I have a question that asks me to find the value of $\displaystyle\frac{1}{2\pi}\int_{0}^{2\pi} \cos^{2n} x dx$ $\ $ by considering the integral $$ \displaystyle \oint_{\gamma} \frac{1}{z}\left ( z+\frac{1}{z} \right ) ^{2n}dz$$ where $\gamma$ is the circle of radius 1 centered at the origin.
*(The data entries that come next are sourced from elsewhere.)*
/-- Settles O25: each is `writeResult`, and the logic operations act bit by bit. -/
theorem registerCopyAndLogic : Obligations.RegisterCopyAndLogic := fun _ _ _ =>
  ⟨exists_next_of_exec_eq_writeResult rfl fun _ h => h,
    exists_next_of_exec_eq_writeResult rfl fun _ h _ _ => h ▸ BitVec.getLsbD_or,
    exists_next_of_exec_eq_writeResult rfl fun _ h _ _ => h ▸ BitVec.getLsbD_and,
    exists_next_of_exec_eq_writeResult rfl fun _ h _ _ => h ▸ BitVec.getLsbD_xor⟩

/-- Settles O26: the flag is `carryOut`, the test of the exact sum. -/
theorem addWithCarry : Obligations.AddWithCarry := fun _ _ _ =>
  exists_next_of_exec_eq_writeResultFlag_cases rfl (fun _ h => h ▸ BitVec.toNat_ofNat _ 8)
    decide_eq_true (fun h => decide_eq_false h.not_gt)

/-- Settles O27: the flag is `notBorrow`, the unsigned comparison. -/
theorem subtractWithNotBorrow : Obligations.SubtractWithNotBorrow := fun _ _ _ =>
  exists_next_of_exec_eq_writeResultFlag_cases rfl (fun _ h => h.trans (difference_eq_sub _ _))
    decide_eq_true (fun h => decide_eq_false h.not_ge)

/-- Settles O28: as O27 with the operands swapped (R169). -/
theorem reverseSubtractWithNotBorrow : Obligations.ReverseSubtractWithNotBorrow := fun _ _ _ =>
  exists_next_of_exec_eq_writeResultFlag_cases rfl (fun _ h => h.trans (difference_eq_sub _ _))
    decide_eq_true (fun h => decide_eq_false h.not_ge)

/-- Settles O29: both are `writeResultFlag` of `V[X]` alone, and the flag is the bit shifted out. -/
theorem shiftByOne : Obligations.ShiftByOne := fun s x _ =>
  ⟨exists_next_of_exec_eq_writeResultFlag rfl
      (fun _ h k _ => h ▸ getLsbD_trunc8_half (s.reg x) k)
      (by rw [shiftedOutLow_eq_getLsbD]; rfl),
    exists_next_of_exec_eq_writeResultFlag rfl
      (fun _ h => h ▸ ⟨getLsbD_trunc8_double_zero (s.reg x),
        fun _ hk => getLsbD_trunc8_double_succ (s.reg x) hk⟩)
      (by rw [shiftedOutHigh_eq_getLsbD]; rfl)⟩

/-- Supplying the free byte changes the model's own field alone (assumption 2). -/
theorem onlyChanges_supplyRnd (s : State) (b : Byte) :
    OnlyChanges (· = .rnd) s (s.supplyRnd b) := fun p hp => by
  cases p
  case rnd => exact absurd rfl hp
  all_goals rfl

/-- Settles O30: `writeResult` of the supplied byte under the mask, once that byte is taken. -/
theorem randomByteUnderMask : Obligations.RandomByteUnderMask := by
  intro s b x nn
  refine ⟨_, rfl, fun k _ => ?_, rfl, ?_⟩
  · exact (congrArg (·.getLsbD k) (State.reg_setReg_self _ x (b &&& nn))).trans BitVec.getLsbD_and
  · refine ((onlyChanges_supplyRnd s b).mono ?_).trans
      ((onlyChanges_exec (i := .rnd x nn) rfl).mono ?_)
    · exact fun _ hp => .inr (.inr (.inl hp))
    · exact fun _ => or_left_comm.mp

end Sys2Proof.Machine

/-! SUPPORT. The proofs of the statements about the index register and its loads and stores
(43_index_memory.md). -/

namespace Sys2Proof.Machine

/-! ### The index register -/

/-- The product of a byte by 5 fits 16 bits: no mask, no wrap (R192, D8). -/
theorem glyphAddress_toNat (b : Byte) : (glyphAddress b).toNat = b.toNat * 5 := by
  have hb := b.isLt
  rw [glyphAddress, BitVec.toNat_ofNat]
  omega

/-- Settles O37: `ANNN` is `setIndex`. -/
theorem loadIndex : Obligations.LoadIndex := fun _ _ =>
  ⟨_, rfl, rfl, rfl, (onlyChanges_exec (i := .ldI _) rfl).mono fun _ => Or.symm⟩

/-- Settles O38: `FX29` is `setIndex` of the exact product. -/
theorem pointIndexAtGlyph : Obligations.PointIndexAtGlyph := fun s x =>
  ⟨_, rfl, glyphAddress_toNat (s.reg x), rfl,
    (onlyChanges_exec (i := .ldF x) rfl).mono fun _ => Or.symm⟩

/-- Settles O39: the flag is `indexOverflow`, the test of the exact sum, and it is the last register
write (R22). -/
theorem indexAddWithOverflowFlag : Obligations.IndexAddWithOverflowFlag := by
  intro s x
  have hflag : ∀ t : State, (t.setFlag (indexOverflow s.i (s.reg x))).reg vf =
      flagByte (indexOverflow s.i (s.reg x)) := fun t => t.reg_setReg_self vf _
  refine ⟨_, rfl, BitVec.toNat_ofNat _ 16, fun hset => ?_, fun hclear => ?_, rfl,
    (onlyChanges_exec (i := .addI x) rfl).mono fun _ => or_rotate.mp⟩
  · exact (hflag _).trans (congrArg flagByte (decide_eq_true hset))
  · exact (hflag _).trans (congrArg flagByte (decide_eq_false hclear.not_gt))

/-! ### A store at the index -/

@[simp] theorem State.indexed_zero (s : State) : s.indexed 0 = s.i.toNat := rfl

section StoreAtIndex

variable {s : State} {bs : List Byte} {n : Nat}

/-- `n + 1` bytes that all go to writable addresses are stored from `I` up, and nothing but PC
changes besides (R193, R194). -/
theorem storeAtIndex_of_writable (hlen : bs.length = n + 1) (hlo : 0x050 ≤ s.i.toNat)
    (hhi : s.i.toNat + n ≤ 0xFFF) :
    ∃ t, storeAtIndex bs s = .next t ∧
      (∀ k (hk : k < bs.length), t.mem.get (s.i.toNat + k) = bs[k]) ∧ t.pc = s.pc + 2 ∧
      OnlyChanges (fun p => p = .pc ∨ ∃ k ≤ n, p = .byte (s.i.toNat + k)) s t := by
  obtain ⟨m, hstore, _, _, hget⟩ := storeBytes_of_le bs s.mem s.i.toNat hlo (by omega)
  refine ⟨(s.setMem m).advance, by rw [storeAtIndex_eq, State.indexed_zero, hstore]; rfl,
    fun k hk => ?_, rfl, ?_⟩
  · rw [State.advance_mem, State.setMem_mem, hget, dif_pos (by omega)]
    simp
  · refine ((onlyChanges_setMem_of_storeBytes hstore).mono ?_).andThen
      (onlyChanges_advance _) (.inl rfl)
    rintro _ ⟨k, hk, rfl⟩
    exact .inr ⟨k, by omega, rfl⟩

/-- Bytes that begin in the glyph region: the first address is reported (R64, R257). -/
theorem storeAtIndex_of_glyph (hlen : bs.length = n + 1) (h : s.i.toNat ≤ 0x04F) :
    storeAtIndex bs s =
      .next (s.latched (.outOfBounds .glyphWrite s.i.toNat) (fetchedWord s)) := by
  rw [storeAtIndex_eq, State.indexed_zero,
    storeBytes_of_glyph bs s.mem _ (List.ne_nil_of_length_eq_add_one hlen) h]
  rfl

/-- Bytes that run beyond memory: the first address above 0xFFF is reported (R67, R257). -/
theorem storeAtIndex_of_gt (hlen : bs.length = n + 1) (hlo : 0x050 ≤ s.i.toNat)
    (h : 0xFFF < s.i.toNat + n) :
    storeAtIndex bs s =
      .next (s.latched (.outOfBounds .write (max s.i.toNat 0x1000)) (fetchedWord s)) := by
  rw [storeAtIndex_eq, State.indexed_zero,
    storeBytes_of_gt bs s.mem _ (List.ne_nil_of_length_eq_add_one hlen) hlo (by omega)]
  rfl

end StoreAtIndex

/-- `trunc8` cuts nothing from a number below 256 (R8). -/
theorem toNat_trunc8_of_lt {d : Nat} (hd : d < 256) : (trunc8 d).toNat = d :=
  (BitVec.toNat_ofNat d 8).trans (Nat.mod_eq_of_lt hd)

/-- Settles O40: `FX33` is `storeAtIndex` of the three digits, and a digit fits a byte. -/
theorem bcdStore : Obligations.BcdStore := by
  intro s x
  have hlen : (bcdDigits (s.reg x)).length = 2 + 1 := rfl
  have hbyte : (s.reg x).toNat < 256 := (s.reg x).isLt
  refine ⟨fun hlo hhi => ?_, storeAtIndex_of_glyph hlen,
    fun h => storeAtIndex_of_gt hlen (by omega) h⟩
  obtain ⟨t, ht, hget, hpc, hframe⟩ := storeAtIndex_of_writable hlen hlo hhi
  have hdigit : ∀ {k d : Nat} (hk : k < 3), (bcdDigits (s.reg x))[k] = trunc8 d → d < 256 →
      (t.mem.get (s.i.toNat + k)).toNat = d := fun hk hd hlt => by
    rw [hget _ hk, hd, toNat_trunc8_of_lt hlt]
  exact ⟨t, ht, hdigit (by decide : 0 < 3) rfl (by omega), hdigit (by decide) rfl (by omega),
    hdigit (by decide) rfl (by omega), hpc, hframe⟩

/-- Settles O41: `FX55` is `storeAtIndex` of `V[0]` to `V[X]`. -/
theorem registerBlockStore : Obligations.RegisterBlockStore := by
  intro s x
  have hlen := s.length_regsUpTo x
  refine ⟨fun hlo hhi => ?_, storeAtIndex_of_glyph hlen,
    fun h => storeAtIndex_of_gt hlen (by omega) h⟩
  obtain ⟨t, ht, hget, hpc, hframe⟩ := storeAtIndex_of_writable hlen hlo hhi
  refine ⟨t, ht, fun r hr => ?_, hpc, hframe⟩
  have hlt : r.val < (s.regsUpTo x).length := (Nat.lt_succ_of_le hr).trans_eq hlen.symm
  exact (hget r hlt).trans (s.getElem_regsUpTo x r hlt)

/-! ### A load at the index -/

/-- Settles O42: `FX65` is `setRegs` of the bytes from `I` up, all of them or none. -/
theorem registerBlockLoad : Obligations.RegisterBlockLoad := by
  intro s x
  refine ⟨fun hhi => ?_, fun h => ?_⟩
  · have hnext : exec (.ldVxMem x) s = .next (s.setRegs
        ((List.range (x.val + 1)).map fun k => s.mem.get (s.i.toNat + k))).advance := by
      rw [exec_ldVxMem, State.indexed_zero, loadBytes_of_le s.mem _ _ (by omega)]
      rfl
    refine ⟨_, hnext, fun r hr => ?_, rfl, OnlyChanges.erase (q := .fault)
      ((onlyChanges_ldVxMem hnext).mono fun _ => or_left_comm.mp) rfl⟩
    have hlt : r.val < x.val + 1 := Nat.lt_succ_of_le hr
    rw [State.reg_advance, State.reg_setRegs, dif_pos (by simpa using hlt)]
    simp
  · rw [exec_ldVxMem, State.indexed_zero,
      loadBytes_of_gt s.mem _ _ x.val.succ_pos (by omega)]
    rfl

end Sys2Proof.Machine

/-! SUPPORT. The proofs of the statements about the display (44_display.md). -/

namespace Sys2Proof.Machine

/-! ### The clear screen -/

theorem fbClear_getElem {p : Nat} (h : p < 2048) : fbClear[p] = false := Vector.getElem_replicate h

/-- Settles O45: `00E0` is `setScreen` of the clear framebuffer. -/
theorem clearScreen : Obligations.ClearScreen := fun _ =>
  ⟨_, rfl, fun _ => fbClear_getElem, rfl, rfl, onlyChanges_exec (i := .cls) rfl⟩

/-! ### One draw -/

/-- The parts that a completed `DXYN` may change. -/
def drawParts (p : Part) : Prop := p = .pc ∨ p = .reg vf ∨ p = .redraw ∨ ∃ q, p = .pixel q

theorem flagByte_eq_one {c : Bool} : flagByte c = 1 ↔ c = true := by cases c <;> decide

theorem flagByte_eq_zero {c : Bool} : flagByte c = 0 ↔ c = false := by cases c <;> decide

section Draw

variable {s t : State} {x y : Reg} {n : Nat}

/-- What `DXYN` does with a sprite that fits: `drawSprite_of_fits`, with VF as the collision (R211,
R214, R215). -/
theorem exec_drw_of_spriteFits (h : s.spriteFits x y n) :
    ∃ t, exec (.drw x y n) s = .next t ∧
      (∀ px py, (s.covers x y n px py → t.pixel px py = !s.pixel px py) ∧
        (¬ s.covers x y n px py → t.pixel px py = s.pixel px py)) ∧
      (t.reg vf = 1 ↔ ∃ px py, s.covers x y n px py ∧ s.pixel px py = true) ∧
      (t.reg vf = 0 ↔ ∀ px py, s.covers x y n px py → s.pixel px py = false) ∧
      t.redraw = true ∧ t.pc = s.pc + 2 ∧ OnlyChanges drawParts s t := by
  obtain ⟨fb, c, hdraw, hpixel, hc⟩ := drawSprite_of_fits s.mem n s.i.toNat (s.reg x).toNat
    (s.reg y).toNat s.fb false h
  have hcollide : c = true ↔ ∃ px py, s.covers x y n px py ∧ s.pixel px py = true :=
    hc.trans (or_iff_right Bool.false_ne_true)
  have hnext : exec (.drw x y n) s = .next ((s.setScreen fb).setFlag c).advance := by
    rw [exec_drw, State.indexed_zero, hdraw]
    rfl
  have hvf : (((s.setScreen fb).setFlag c).advance).reg vf = flagByte c :=
    State.reg_setReg_self _ vf _
  refine ⟨_, hnext, hpixel, ?_, ?_, rfl, rfl, OnlyChanges.erase (q := .fault) ?_ rfl⟩
  · rw [hvf, flagByte_eq_one, hcollide]
  · rw [hvf, flagByte_eq_zero, ← Bool.not_eq_true, hcollide]
    simp
  · refine (onlyChanges_drw hnext).mono fun p hp => ?_
    unfold drawParts
    unfold Instr.mayWrite at hp
    tauto

/-! ### The sprite after a draw -/

section SpriteKept

variable (h : OnlyChanges drawParts s t)
include h

theorem OnlyChanges.spriteBit_eq (r c : Nat) : t.spriteBit r c = s.spriteBit r c := by
  have hi : t.i = s.i := h .index (by simp [drawParts])
  have hmem : t.mem.get (s.i.toNat + r) = s.mem.get (s.i.toNat + r) :=
    h (.byte _) (by simp [drawParts])
  rw [State.spriteBit, State.spriteBit, hi, hmem]

theorem OnlyChanges.reg_eq_of_ne_vf {r : Reg} (hr : r ≠ vf) : t.reg r = s.reg r :=
  h (.reg r) (by simpa [drawParts] using hr)

variable (hx : x ≠ vf) (hy : y ≠ vf)
include hx hy

theorem OnlyChanges.spriteFits_iff : t.spriteFits x y n ↔ s.spriteFits x y n := by
  have hi : t.i = s.i := h .index (by simp [drawParts])
  simp only [State.spriteFits, State.rowFits, hi, h.spriteBit_eq, h.reg_eq_of_ne_vf hx,
    h.reg_eq_of_ne_vf hy]

theorem OnlyChanges.covers_iff {px py : Nat} :
    t.covers x y n px py ↔ s.covers x y n px py := by
  simp only [State.covers, h.spriteBit_eq, h.reg_eq_of_ne_vf hx, h.reg_eq_of_ne_vf hy]

end SpriteKept

/-- A sprite covers a pixel exactly when it has a set bit. -/
theorem State.exists_covers_iff :
    (∃ px py, s.covers x y n px py) ↔ ∃ r c, r < n ∧ c < 8 ∧ s.spriteBit r c = true := by
  constructor
  · rintro ⟨_, _, r, c, hr, hc, hbit, -, -⟩
    exact ⟨r, c, hr, hc, hbit⟩
  · rintro ⟨r, c, hr, hc, hbit⟩
    exact ⟨_, _, r, c, hr, hc, hbit, rfl, rfl⟩

end Draw

/-! ### The statements -/

/-- Settles O46, by `exec_drw_of_spriteFits`. -/
theorem drawFlipsTheCoveredPixels : Obligations.DrawFlipsTheCoveredPixels := by
  intro s x y n hfits
  obtain ⟨t, ht, hpixel, hone, hzero, hrest⟩ := exec_drw_of_spriteFits hfits
  exact ⟨t, ht, fun px py => (hpixel px py).1, fun px py => (hpixel px py).2, hone.mpr, hzero.mpr,
    hrest⟩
So I expanded the integrand out using the binomial theorem to get the following: $$\displaystyle \frac{1}{z}\left ( z+\frac{1}{z} \right ) ^{2n}=\sum \binom{2n}{k} z^{2n-2k-1}$$ so the integral of each of these terms is 0 apart from when $k=n$ and we get $\int_{\gamma}z^{-1} dz=2\pi{i}$ and so we have that:
$$ \displaystyle \oint_{\gamma} \frac{1}{z}\left ( z+\frac{1}{z} \right ) ^{2n}dz=\binom{2n}{n} 2\pi{i}$$
If we now let $z=e^{it}$ on $\gamma$ then the integral becomes: $$\displaystyle \int_{0}^{2\pi} \frac{ie^{it}}{e^{it}} \left ( e^{it}+e^{-it} \right )^{2n}dt= {i}\int_{0}^{2\pi} \left ( e^{it}+e^{-it} \right )^{2n}dt={i}\int_{0}^{2\pi} \left ( 2{\cos(t)} \right ) ^{2n}dt=\binom{2n}{n} 2\pi{i}$$
and finally: $$\displaystyle\int_{0}^{2\pi} \left ( \cos(t) \right ) ^{2n}dt=\binom{2n}{n} \frac{2\pi}{2^{2n}}$$
However I checked the answers that I have and it is the same apart from on the right hand side there is no $\dfrac{1}{2^{2n}}$, I was wondering what I had done wrong?
Thanks very much for any help